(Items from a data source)
-- ==== Sys2Proof/Certificates/Slice0/Obligations.lean ====
section
/-! DEFINITION. Certificates/Slice0/Obligations.lean: the statements for the provers. `s.start` is the state in which an
instruction's own rule runs (the registers, memory and pc of `s`, nothing measured yet). `ChangesRegs s u p r` and `ChangesAt s u
p r sz loc v` say that an instruction leaves pc at `p`, which without a control transfer is the pc that its last fetch left (rule
R37), and the registers `r`, and what else it changes. -/

open Sys2Proof Sys2Proof.Machine Sys2Proof.Config

/-! ## Helpers of the statements -/

namespace Sys2Proof.Claims

/-- The register form of a shift kind: ASL, ASR, LSL, LSR, ROL, ROR, ROXL, ROXR on a data register. -/
def regShift (k : ShiftKind) (c : ShiftCount) (sz : Size) (y : Reg) : Instr :=
  match k with
  | .asl => .aslReg c sz y
  | .asr => .asrReg c sz y
  | .lsl => .lslReg c sz y
  | .lsr => .lsrReg c sz y
  | .rol => .rolReg c sz y
  | .ror => .rorReg c sz y
  | .roxl => .roxlReg c sz y
  | .roxr => .roxrReg c sz y

/-- The memory form of a shift kind. -/
def memShift (k : ShiftKind) (ea : Ea) : Instr :=
  match k with
  | .asl => .aslMem ea
  | .asr => .asrMem ea
  | .lsl => .lslMem ea
  | .lsr => .lsrMem ea
  | .rol => .rolMem ea
  | .ror => .rorMem ea
  | .roxl => .roxlMem ea
  | .roxr => .roxrMem ea

/-- The count of a register shift: the immediate, or the register modulo 64 (rule R400). -/
def countOf (c : ShiftCount) (r : RegFile) : Nat :=
  match c with
  | .imm n => n
  | .reg n => (r.getD n).toNat % 64

/-- BTST, BCHG, BCLR and BSET with an immediate bit number. -/
def staticBit (op : BitOp) (ea : Ea) : Instr :=
  match op with
  | .test => .btst ea
  | .change => .bchg ea
  | .clear => .bclr ea
  | .set => .bset ea

/-- BTST, BCHG, BCLR and BSET with the bit number in D[x]. -/
def dynamicBit (op : BitOp) (x : Reg) (ea : Ea) : Instr :=
  match op with
  | .test => .btstDn x ea
  | .change => .bchgDn x ea
  | .clear => .bclrDn x ea
  | .set => .bsetDn x ea

/-- What a bit operation on bit `b` of the operand `v` at `loc` leaves: pc at `p`, Z the inverse of the tested bit, and BCHG,
BCLR and BSET write the operand back. -/
def BitResult (op : BitOp) (s u : State) (p : Long) (r : RegFile) (sz : Size) (loc : Loc) (v : BitVec sz.bits) (b : Nat) : Prop :=
  let f : Sr := { s.regs.sr with z := !v.getLsbD b }
  match op with
  | .test => ChangesRegs s u p (r.withSr f)
  | .change => ChangesAt s u p ((loc.putRegs sz (v ^^^ (BitVec.ofNat _ 1 <<< b)) r).withSr f) sz loc
      (v ^^^ (BitVec.ofNat _ 1 <<< b))
  | .clear => ChangesAt s u p ((loc.putRegs sz (v &&& ~~~(BitVec.ofNat _ 1 <<< b)) r).withSr f) sz loc
      (v &&& ~~~(BitVec.ofNat _ 1 <<< b))
  | .set => ChangesAt s u p ((loc.putRegs sz (v ||| (BitVec.ofNat _ 1 <<< b)) r).withSr f) sz loc
      (v ||| (BitVec.ofNat _ 1 <<< b))

/-- The number a byte of two decimal digits stands for. -/
def decimal (b : Byte) : Nat := b.toNat / 16 * 10 + b.toNat % 16

/-- Both digits of a byte are decimal. -/
def isDecimal (b : Byte) : Prop := b.toNat / 16 ≤ 9 ∧ b.toNat % 16 ≤ 9

/-- The exact value of an addition is outside the signed range of `n` bits. -/
def signedOut (n : Nat) (v : Int) : Bool := decide (v < -(2 ^ (n - 1) : Int)) || decide ((2 ^ (n - 1) : Int) ≤ v)

/-- The registers MOVEM loads from `a` on, in list order, each from the next word or long (rule R254). -/
def loadAll (s : State) (sz : Size) : List (Fin 16) → Long → RegFile → RegFile
  | [], _, r => r
  | i :: rest, a, r =>
    loadAll s sz rest (a + BitVec.ofNat 32 sz.bytes) (r.setListed i ((s.memValue sz a).signExtend 32))

end Sys2Proof.Claims

open Sys2Proof.Claims

/-! ## Encoding -/

/-- The decoder gives back every well-formed instruction from its opcode word (rule R173). -/
def Obligations.DecodeEncode : Prop :=
  ∀ i : Instr, i.wellFormed = true → decode (encode i) = .ok i

/-- Each opcode word that decodes stands for one well-formed instruction and is its encoding (rules R170, R173). -/
def Obligations.EncodeDecode : Prop :=
  ∀ (w : Word) (i : Instr), decode w = .ok i → encode i = w ∧ i.wellFormed = true

/-- Opcode words of the spec's own programs and examples decode to the instructions they stand for. -/
def Obligations.SpecWordsDecode : Prop :=
  decode 0x7204 = .ok (.moveq 1 4) ∧
  decode 0xD041 = .ok (.addToDn .w 0 (.dn 1)) ∧
  decode 0x51C9 = .ok (.dbcc .f 1) ∧
  decode 0x48E7 = .ok (.movemToMem .l (.predec 7)) ∧
  decode 0xC109 = .ok (.abcd .mem 0 1) ∧
  decode 0xE1D0 = .ok (.aslMem (.ind 0)) ∧
  decode 0x4E73 = .ok .rte ∧
  decode 0x4E7A = .error (.illegal 0x4E7A)

/-! ## The step -/

/-- A step runs the decoded instruction: when the word at an even pc decodes, the step is `exec` of it on the state with the
opcode fetched, followed by the trace and interrupt checks (`boundary`) and the end of the slice (`endStep`) (rules R585,
R761). That a step ends with the slice it reaches is the model's choice (log entry 9). -/
def Obligations.StepRunsDecodedInstruction : Prop :=
  ∀ (s : State) (w : Word) (i : Instr),
    s.out.ended = false → s.run = .normal → isOdd s.pc = false → s.busWord s.pc = some w → decode w = .ok i →
    ∃ u, exec i (s.fetched w) = .next u ∧ step s = .next u.boundary.endStep

/-- A word that decodes to nothing takes vector 4 with its own address stacked; no extension word is fetched and no trace
follows (rules R170, R565, R575). -/
def Obligations.IllegalWordTakesVectorFour : Prop :=
  ∀ (s : State) (w : Word),
    s.out.ended = false → s.run = .normal → isOdd s.pc = false → s.busWord s.pc = some w →
    decode w = .error (.illegal w) →
    step s = .next (enter .illegalInstruction s.pc (s.fetched w).start.charge.noTrace).boundary.endStep

/-- A fault of the opcode fetch stacks the fetch address and the last opcode fetched: an address error at an odd pc, a bus
error where no one answers (rules R85, R90, R562, R571). The cost charged is the model's choice (log entry 17). -/
def Obligations.OpcodeFetchFaults : Prop :=
  ∀ (s : State), s.out.ended = false → s.run = .normal → s.canAccess .w s.pc = false →
    let f : FaultRec := ⟨s.pc, true, if s.regs.sr.s then 6 else 2, false⟩
    let e : Event := if isOdd s.pc then .addressError f else .busError f
    step s = .next (takeFault e s.pc s.beginStep.charge).boundary.endStep ∧ s.beginStep.hid.ir = s.hid.ir

/-- A Stopped step passes one cycle and only looks at the interrupt input; a Halted CPU changes nothing but the end of its
slice; an ended session changes nothing (rules R582, R583, R766). -/
def Obligations.StoppedHaltedEndedSteps : Prop :=
  ∀ s : State,
    (s.out.ended = false → s.run = .stopped →
      step s = .next ({ s with cycles := s.cycles + 1 } : State).checkIrq.endStep) ∧
    (s.out.ended = false → s.run = .halted → step s = .next s.closeSlice ∧ s.closeSlice.out.ended = true ∧
      s.closeSlice.regs = s.regs ∧ s.closeSlice.mem = s.mem ∧ s.closeSlice.cycles = s.cycles ∧
      s.closeSlice.pc = s.pc ∧ s.closeSlice.run = .halted) ∧
    (s.out.ended = true → step s = .next s)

▶ [TASK PROMPT]: Only the lines containing the word "Obligations" should be returned from the data above.

▶ [SOLUTION TO THIS EXERCISE]:
-- ==== Sys2Proof/Certificates/Slice0/Obligations.lean ====
/-! DEFINITION. Certificates/Slice0/Obligations.lean: the statements for the provers. `s.start` is the state in which an
def Obligations.DecodeEncode : Prop :=
def Obligations.EncodeDecode : Prop :=
def Obligations.SpecWordsDecode : Prop :=
def Obligations.StepRunsDecodedInstruction : Prop :=
def Obligations.IllegalWordTakesVectorFour : Prop :=
def Obligations.OpcodeFetchFaults : Prop :=
def Obligations.StoppedHaltedEndedSteps : Prop :=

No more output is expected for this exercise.